Featured Research

from universities, journals, and other organizations

An 'unconventional' path to correcting cystic fibrosis

Date:
September 5, 2011
Source:
Cell Press
Summary:
Researchers have identified an unconventional path that may correct the defect underlying cystic fibrosis, according to a new study. This new treatment dramatically extends the lives of mice carrying the disease-associated mutation.

Researchers have identified an unconventional path that may correct the defect underlying cystic fibrosis, according to a report in the September 2nd issue of the journal Cell, a Cell Press publication. This new treatment dramatically extends the lives of mice carrying the disease-associated mutation.
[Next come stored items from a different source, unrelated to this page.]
-- ==== Sys2Proof/Machine/Costs.lean ====
section
/-! DEFINITION. The worst-case costs of ruled work (R60 to R62, Table 2-3, and the figures of the home chapters). -/

namespace Sys2Proof.Machine

/-- A tier's latency in CCLK cycles by STG_SRC_TIER (Tables 2-4 and 3-7). -/
def tierCycles : Nat → Nat
  | 0 => 12 | 1 => 40 | 2 => 160 | 3 => 320 | 4 => 600 | _ => 800

/-- The sum of a list. -/
def total (l : List Nat) : Nat := l.foldl (· + ·) 0

/-- The tier a bound resource lies in, as seen from a die (R61, Table 2-4). -/
def boundTier (die : Nat) (b : Bound) : Nat :=
  match b.kind with
  | 1 => 0
  | 4 => if b.index = die then 2 else 3
  | 5 => if b.index = die then 4 else 5
  | _ => 1

/-- The resource of an abstract id under a stream's kind code: a reference stands for its region (Table 9-4). -/
def sideBound (p : Plan) (kind abs : Nat) : Option Bound :=
  if kind = 0xf then (refOf p abs).bind fun r => boundOf p 5 r.hbm else boundOf p kind abs

/-- The tier of a side of a stream, as seen from a die. -/
def sideTier (p : Plan) (die kind abs : Nat) : Nat := ((sideBound p kind abs).map (boundTier die)).getD 0

/-- The ring's side of a stream. -/
def ringSide (d : StreamDesc) : Nat × Nat := if d.write then (d.srcKind, d.srcAbs) else (d.dstKind, d.dstAbs)

/-- The side of a stream that its slots lie on. -/
def slotSide (d : StreamDesc) : Nat × Nat :=
  if (ringSide d).1 = 6 then (if d.write then (d.dstKind, d.dstAbs) else (d.srcKind, d.srcAbs)) else ringSide d

/-- The walked side of a stream. -/
def walkSide (d : StreamDesc) : Nat × Nat := if d.write then (d.dstKind, d.dstAbs) else (d.srcKind, d.srcAbs)

/-- The tier of a ligature's first read: STG_SRC_TIER gives the memory, and binding the die on which the stage's resource lies in it, the nearest
where it lies on several (R61). -/
def firstTier (p : Plan) (die : Nat) (st : Stage) : Nat :=
  let bs : List Bound :=
    if st.engine = 6 then
      match p.image.streams[st.param]? with
      | some d => (sideBound p (slotSide d).1 (slotSide d).2).toList
      | none => []
    else if st.engine = 4 then
      (refOf p (gatherAt p.image.blob st.param).table).toList.flatMap fun r =>
        p.bound.filter fun b => (b.kind == 5 && b.absId == r.hbm) || (b.kind == 4 && b.absId == (tableDesc p r).resPart)
    else []
  let ts := (bs.map (boundTier die)).filter fun t => 2 ≤ t && t / 2 == st.srcTier / 2
  if ts.isEmpty then st.srcTier else ts.foldl min 5

/-! ### Stages (Table 2-3) -/

/-- A stage as the fit check meets it: its plan, its ligature, its place in the chain, its input bytes per group. -/
structure CostCtx where
  p : Plan
  lig : Ligature
  k : Nat
  st : Stage
  inLen : Nat
  die : Nat

/-- The column types a stage reads. -/
def CostCtx.types (c : CostCtx) : ColTypes := typesBefore c.p.image (c.lig.stages.take c.k)
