/-- Step 5 of R87, section by section. -/
def structureChecks (x : ImgCtx) (device : Nat) : List Check :=
  [(40, x.m.marginLevel == 0 || decide (7 < x.m.marginLevel))] ++ requestsChecks x.b x.m.requests ++
    ((placed x.b 1 32 x.m.requests).map fun e => (e.2.1 + 20, e.2.2.kind == 9 && e.2.2.near == 0xffff)) ++
    ligaturesChecks x.b x.m ++ stagesChecks x ++
    ((placed x.b 3 64 x.m.streams).flatMap fun e => streamChecks x e.1 e.2.1 e.2.2) ++ mediaTogether x ++
    ((placed x.b 4 32 x.m.refs).flatMap fun e => refChecks x device e.2.1 (x.m.refs.take e.1) e.2.2) ++ certChecks x.b x.m ++
    ((placed x.b 7 64 x.m.layouts).flatMap fun e => layoutChecks x e.1 e.2.1 (layoutAt e.2.2)) ++
    (placed x.b 8 32 x.m.loads).flatMap fun e => loadChecks x e.2.1 (loadAt e.2.2)

/-- Step 6 of R87. -/
def nameChecks (x : ImgCtx) (device : Nat) : List Check :=
  requestNames x.b x.m ++ ligatureNames x.b x.m ++
    ((placedLigs x.b x.m).flatMap fun e => (List.range e.2.stages.length).flatMap fun k => match e.2.stages[k]? with
      | some st => blockNames x (e.1 + 32 + 32 * k) st
      | none => []) ++
    ((placed x.b 3 64 x.m.streams).flatMap fun e => streamNames x e.2.1 e.2.2) ++
    ((placed x.b 4 32 x.m.refs).flatMap fun e => refNames x device e.2.1 e.2.2 ++ [(e.2.1 + 16, cacheBroken x e.2.2)]) ++ depNames x.b x.m ++ certNames x.b x.m ++
    ((placed x.b 7 64 x.m.layouts).flatMap fun e => layoutNames x e.2.1 (layoutAt e.2.2)) ++
    (placed x.b 8 32 x.m.loads).flatMap fun e => loadNames x e.2.1 (loadAt e.2.2)

/-- The six steps of R87 on an image of `len` bytes, on a device whose dies have `die` bytes of HBM and that has the plans of some images bound: the
offset of the first failure, or the image. -/
def validate (b : Bytes) (len device die : Nat) (others : List Image) : Nat ⊕ Image :=
  match firstBad (headerChecks b len) with
  | some o => .inl o
  | none => match firstBad (directoryChecks b len) with
    | some o => .inl o
    | none => match firstBad (reservedChecks b [(0, 128)] [(8, 168)]) with
      | some o => .inl o
      | none =>
        let m := parseImage b (sha384 b)
        let x : ImgCtx := ⟨b, m, ((sectionOf b 9).map (·.offset)).getD 0, die, others⟩
        match firstBad (structureChecks x device) with
        | some o => .inl o
        | none => match firstBad (nameChecks x device) with
          | some o => .inl o
          | none => .inr m

end Sys2Proof.Machine
end

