/-- The cycles for which a time transmitter counts after an Announce: 3 announce intervals of 2 s, the defaults of the profile (IEEE 1588-2019;
assumption log 214). -/
def announceTimeout : Nat := 11400000000

/-- The time transmitters whose last Announce has not timed out. -/
def liveMasters (s : State) : List (Nat × Nat) :=
  s.ptp.masters.filter fun e => (look e.1 s.ptp.heard).any fun t => decide (s.clk.cycle < t + announceTimeout)

/-- The time transmitter chosen anew among those still announced (R391); on another one the servo starts over. -/
def chooseMaster (s : State) : State :=
  let best := bestMaster (liveMasters s)
  if best.map (·.1) = s.ptp.master.map (·.1) then { s with ptp := { s.ptp with master := best } }
  else { s with ptp := { s.ptp with master := best, lastSeq := none, waiting := none, delayResp := none } }

/-- A message of the chosen time transmitter. -/
def ptpFromMaster (m : PtpMessage) (s : State) : Bool := ptpHeard m s && (chooseMaster s).ptp.master.any fun e => e.1 == m.sender.toNat

/-- A Delay_Req message (IEEE 1588-2019: 44 bytes, message type 1, version 2), with the number of the Sync it follows. -/
def delayReqBytes (s : State) (seq : Nat) : Bytes :=
  [1, 2] ++ be 2 44 ++ [s.ptp.domain, 0] ++ zeros 14 ++ be 8 (s.sec.fuses.macBase.toNat) ++ be 2 1 ++ be 2 seq ++ [1, 0x7f] ++ zeros 10

/-- A Delay_Req queued to the source addresses of a Sync, at UDP port 319 (R387, R391). -/
def sendDelayReq (m : PtpMessage) (s : State) : State :=
  let p := m.port.toNat
  let x := port s p
  setPort p { x with out := x.out ++ [{ cls := .pfcPtp, pcp := pcpOf x .pfcPtp false, dst := { m.source with udp := 319 },
                                         body := .ptp (delayReqBytes s m.seq.toNat) }] } s

/-- The offset of a Sync with timestamps t1 and t2: t2 less t1, the mean path delay and the asymmetry. -/
def syncOffset (s : State) (t1 t2 : Int) : Int := t2 - t1 - pathDelay s - s.ptp.asymmetry.toInt

/-- How far a servo update of at most 1 ms steers the time base: a free part of the offset (R392 gives no amount). -/
def steer (s : State) (off : Int) : Int := off * ((Config.value 16 s.freeCtr % 65537 : Nat) : Int) / 65536

/-- RUL_LOCK reads ACQUIRE when updates return after a holdover (R52). -/
def endHoldover (s : State) : State := if disciplined s && lockOf s == 3 then setLock 1 s else s

/-- A Sync complete with its timestamp (R392): a valid servo update steers the time base, or steps it beyond 1 ms. -/
def syncDone (seq : BitVec 16) (t1 t2 : Int) (s : State) : State :=
  let ok : Bool := s.ptp.lastSeq.any (fun n => n + 1 == seq) && s.ptp.delayResp.any fun d =>
    0 ≤ d.1 && d.1 ≤ 100000 && s.clk.cycle ≤ d.2 + 30400000000
  let s := { s with ptp := { s.ptp with lastSeq := some seq, waiting := none, t1t2 := (t1, t2) } }
  if !ok then s
  else
    let off := syncOffset s t1 t2
    let by' := if 1000000 < off.natAbs then off else steer s off
    endHoldover (drawn { s with ptp := { s.ptp with offset := s.ptp.offset - by', lastOffset := BitVec.ofInt 64 off,
                                                    lastUpdate := s.clk.cycle } })

/-- SYNC: a one-step Sync is complete; a two-step one waits for its Follow_Up (R391, R392). Its timestamp is the time base when it arrives. -/
def execSync (m : PtpMessage) (s : State) : Host.Outcome State Fault Refusal :=
  if !ptpFromMaster m s then .next s
  else
    let t2 : Int := ptpNs s
    let s := sendDelayReq m (chooseMaster s)
    .next (if m.twoStep then { s with ptp := { s.ptp with waiting := some (m.seq, t2) } }
           else syncDone m.seq (m.stamp.toNat : Int) t2 s)

/-- FOLLOW_UP: completes the two-step Sync of its number (R391). -/
def execFollowUp (m : PtpMessage) (s : State) : Host.Outcome State Fault Refusal :=
  if !ptpFromMaster m s then .next s
  else
  let s := chooseMaster s
  match s.ptp.waiting with
  | some (seq, t2) => .next (if seq = m.seq then syncDone seq (m.stamp.toNat : Int) t2 s else s)
  | none => .next s

/-- DELAY_RESP: the mean path delay from the last Sync and the Delay_Req of its number (R392). -/
def execDelayResp (m : PtpMessage) (s : State) : Host.Outcome State Fault Refusal :=
  if !ptpFromMaster m s then .next s
  else
  let s := chooseMaster s
  match s.ptp.delayReq with
  | some (seq, t3) =>
    if seq = m.seq then
      let d := ((s.ptp.t1t2.2 - s.ptp.t1t2.1) + ((m.stamp.toNat : Int) - t3)) / 2
      .next { s with ptp := { s.ptp with delayResp := some (d, s.clk.cycle), delayReq := none } }
    else .next s
  | none => .next s

/-- The rank of a time transmitter's data set under the default best master clock algorithm (IEEE 1588-2019; assumption log 214): priority 1,
class, accuracy, variance, priority 2, grandmaster, steps removed, sender. -/
def announceRank (m : PtpMessage) (d : PtpDataSet) : Nat :=
  pack [(8, d.priority1.toNat), (8, d.clockClass.toNat), (8, d.accuracy.toNat), (16, d.variance.toNat), (8, d.priority2.toNat),
    (64, d.identity.toNat), (16, d.steps.toNat), (64, m.sender.toNat)]

/-- A sender's Announce is its second within 4 announce intervals of 2 s, so that it counts as a time transmitter (IEEE 1588-2019; assumption
log 214). -/
def announcedBefore (m : PtpMessage) (s : State) : Bool :=
  (look m.sender.toNat s.ptp.heard).any fun t => decide (s.clk.cycle ≤ t + 15200000000)

/-- ANNOUNCE: a time transmitter's data set feeds the best master clock algorithm (R391). -/
def execAnnounce (m : PtpMessage) (d : PtpDataSet) (s : State) : Host.Outcome State Fault Refusal :=
  if !ptpHeard m s then .next s
  else .next (chooseMaster { s with ptp := { s.ptp with masters := if announcedBefore m s then
                                                          put m.sender.toNat (announceRank m d) s.ptp.masters else del m.sender.toNat s.ptp.masters,
                                                        heard := put m.sender.toNat s.clk.cycle s.ptp.heard } })

/-- PTP_PPS_IN: a rising edge timestamped in the time base, `ago` ns before the pulse is known to be one; a pulse shorter than 100 ns is ignored
(R492). -/
def execPtpPpsIn (ago : BitVec 64) (width : BitVec 32) (s : State) : Host.Outcome State Fault Refusal :=
  let ns := ptpNs s - ago.toNat
  if width.toNat < 100 then .next s
  else .next { s with ptp := { s.ptp with pps := (BitVec.ofNat 64 (ns / 10 ^ 9), BitVec.ofNat 32 (ns % 10 ^ 9)) } }

/-- PTP_PPS_OUT: the output rises at the next whole second of the time base and stays high for 100 ms (R492). -/
def execPtpPpsOut (s : State) : Host.Outcome State Fault Refusal :=
  let t : Nat := (ptpNs s / 10 ^ 9 + 1) * 10 ^ 9
  let s := advanceTo (ceilDiv (((t : Int) - s.ptp.offset).toNat * 19) 10) s
  .next { s with ppsOut := s.clk.cycle + 190000000 }

/-! ### Frames that carry no packet -/

/-- What a logical port accepts (R386). -/
def acceptsOf (s : State) (p : Nat) : Accepts :=
  let x := port s p
  { mac := (portMac s p).toNat, ip := x.ip, v6 := portIpv6 x, udp := portUdp x }

/-- NOT_FOR_PORT: a frame that fails the Ethernet, IP or UDP checks is dropped under its reason, 0x01 to 0x05 (R385, R386); one that passes
them is another row's to receive. -/
def execNotForPort (p : BitVec 2) (frame : Bytes) (s : State) : Host.Outcome State Fault Refusal :=
  match (if portCarries s p.toNat then frameReason (acceptsOf s p.toNat) frame else none) with
  | some reason => .next (drop p.toNat reason s)
  | none => .next s

/-- A pause time in cycles: quanta of 512 bit times of the port. -/
def pauseCycles (s : State) (p quanta : Nat) : Nat := ceilDiv (quanta * 152 * (if portSplit s p then 2 else 1)) 125

/-- PFC_FRAME: the priorities it names are paused for the times it gives; a time of 0 ends a pause (R390). -/
def execPfcFrame (p : BitVec 2) (times : List (BitVec 3 × BitVec 16)) (s : State) : Host.Outcome State Fault Refusal :=
  let n := p.toNat
  if !portCarries s n || !portPfc (port s n) then .next s
  else
    let x := port s n
    let ps := times.foldl (fun l e =>
      let l := del e.1.toNat l
      if e.2 = 0 then l else l ++ [(e.1.toNat, s.clk.cycle + pauseCycles s n e.2.toNat)]) x.paused
    .next (setPort n { x with paused := ps } s)

/-- PAUSE_FRAME: discarded without effect (Table 12-1). -/
def execPauseFrame (_p : BitVec 2) (s : State) : Host.Outcome State Fault Refusal := .next s

/-- PAUSE_TIME_EXPIRED: the pause of a priority has run out (R390). -/
def execPauseTimeExpired (p : BitVec 2) (pr : BitVec 3) (s : State) : Host.Outcome State Fault Refusal :=
  let x := port s p.toNat
  match look pr.toNat x.paused with
  | none => .next s
  | some t => .next (setPort p.toNat { x with paused := del pr.toNat x.paused } (advanceTo t s))
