/-- HELLO_REPEAT: a peer initiator repeats HELLO every 100 ms until REPLY (R453). -/
def execHelloRepeat (slot : BitVec 12) (s : State) : Host.Outcome State Fault Refusal :=
  match s.sec.handshakes.find? fun h => h.slot == slot.toNat && h.initiator with
  | some h =>
    if h.state ≠ 0 then .next s
    else
      let s := advanceTo (h.since + 190000000) s
      .next (sendHs (hsTo h) h.id h.slot 3 h.hello
        { s with sec := { s.sec with handshakes := s.sec.handshakes.map fun x => if x.id = h.id then { x with since := s.clk.cycle } else x } })
  | none => match openOf s slot.toNat with
    | some o => .next (if o.initiator then startHello o s else s)
    | none => .next s

/-- REPLY at an initiator (R453): the peer's report checked, the keys derived, FINISH sent. -/
def execReply (p : KitPacket) (s : State) : Host.Outcome State Fault Refusal :=
  match receiveHs p 4 s with
  | (none, s) => .next s
  | (some f, s) => match reassemble f s with
    | (none, s) => .next s
    | (some b, s) =>
      match s.sec.handshakes.find? fun h => h.id == f.id && h.initiator && h.state == 0 with
      | none => .next s
      | some h =>
        if b.length ≠ 4701 then .next (abortHandshake h 4 3 s)
        else if !(openOf s h.slot).any fun o => reportOk o (b.drop 1152) (thB h.hello b) then .next (abortHandshake h 5 2 s)
        else
          let ssx := fit 32 (Config.x25519 (h.priv.take 32) (slice b 32 32))
          if ssx = zeros 32 then .next (abortHandshake h 4 3 s)
          else
            let ssk := fit 32 (Config.mlkemDecap (h.priv.drop 32) (slice b 64 1088))
            let prk := hkdfExtract (slice h.hello 8 32 ++ b.take 32) (ssk ++ ssx ++ zeros 32)
            let thr := thR h.hello b
            let e := signReport 2 h.slot thr s
            let h' := { h with reply := b, prk := prk, thr := thr, priv := [], state := 1 }
            let finish := finishMac h' (zeros 48 ++ e.1) ++ e.1
            let h' := { h' with finish := finish }
            .next (sendHs (hsTo h) h.id h.slot 5 finish
              { e.2 with sec := { e.2.sec with handshakes := e.2.sec.handshakes.map fun x => if x.id = h.id then h' else x } })

/-- CONFIRM at an initiator: the MAC checked and the peer slot loaded (R448). -/
def execConfirm (p : KitPacket) (s : State) : Host.Outcome State Fault Refusal :=
  match receiveHs p 6 s with
  | (none, s) => .next s
  | (some f, s) => match reassemble f s with
    | (none, s) => .next s
    | (some b, s) =>
      match s.sec.handshakes.find? fun h => h.id == f.id && h.initiator && h.state == 1 with
      | none => .next s
      | some h =>
        if b ≠ confirmMac h h.finish then .next (abortHandshake h 5 2 s)
        else .next (finalAnswer (fun k => k == .keyslot h.slot) St.ok 0 [] (loadSlot h s))

/-- ABORT: ends the handshake of its id, and the open fails (R454). -/
def execAbort (p : KitPacket) (s : State) : Host.Outcome State Fault Refusal :=
  match receiveHs p 7 s with
  | (none, s) => .next s
  | (some f, s) => match reassemble f s with
    | (none, s) => .next s
    | (some b, s) =>
      match s.sec.handshakes.find? fun h => h.id == f.id with
      | none => .next s
      | some h => .next (failOpen h.slot 3 (dropHandshake h.id (noteAbort (leAt b 0 2) h.slot s)))

/-- HANDSHAKE_TIMEOUT: no FINISH 1 s after the REPLY; the slot is free again (R449). -/
def execHandshakeTimeout (slot : BitVec 12) (s : State) : Host.Outcome State Fault Refusal :=
  match s.sec.handshakes.find? fun h => h.slot == slot.toNat && !h.initiator with
  | none => .next s
  | some h => .next (abortHandshake h 6 1 (advanceTo (h.since + 1900000000) s))

/-! ### Key slot commands (R454, R456, R457) -/

/-- KEYSLOT_OPEN (R454). -/
def execKeyslotOpen (r : Req) (slot : BitVec 16) (kind : Byte) (peer : BitVec 16) (material : Bytes) (s : State) :
    Host.Outcome State Fault Refusal :=
  .next (goust r (pcmd 0x0603 (if kind.toNat = 0 then 2040 else 40) [(2, decide (1 < kind.toNat)), (4, decide (1023 < peer.toNat))]
    fun s =>
      let device : Bool := kind.toNat == 0
      if slot.toNat = 0 ∨ 4095 < slot.toNat ∨ (keySlot s slot.toNat).isSome ∨ (openOf s slot.toNat).isSome then .fail St.keySlot 0
      else if device && peer.toNat == s.deviceNumber.toNat then .fail St.keySlot 0
      else if device && !Config.keysWellFormed (material.take 32) (slice material 32 1952) then .fail St.keySlot 0
      else
        let ticket := if device then zeros 32 else randomBytes 32 s
        let initiator : Bool := device && s.deviceNumber.toNat < peer.toNat
        let o : OpenSlot := { num := slot.toNat, client := !device, peer := peer.toNat, material := material, ticket := ticket,
                              initiator := initiator, since := s.clk.cycle, mailbox := r.mailbox.toNat, tag := r.tag }
        let s := drawn { s with sec := { s.sec with opens := s.sec.opens ++ [o] } }
        let s := if initiator then startHello o s else s
        .accept s (.keyslot slot.toNat) (payload [.arr ticket, .num 1 (b2n (!initiator))])) s)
Cystic Fibrosis is caused by a mutation in a gene responsible for the transport of ions across cell membranes. This gene encodes a protein channel, called the cystic fibrosis transmembrane conductance regulator or CFTR, that is normally found on the surfaces of cells lining the airway and intestine. In patients with the disease, the channels don't make it from inside cells to their surfaces along the standard path. As a result ions and fluids fail to move in and out of cells as they should, causing mucus build-up and chronic lung infections.

The new study identifies an unexpected way to send the mutant proteins to the surface where they can restore ion transport. A protein normally localized to membranes inside cells, called GRASP65, is co-opted to escort mutant CFTR channels to the cell surface by following a "detour" route.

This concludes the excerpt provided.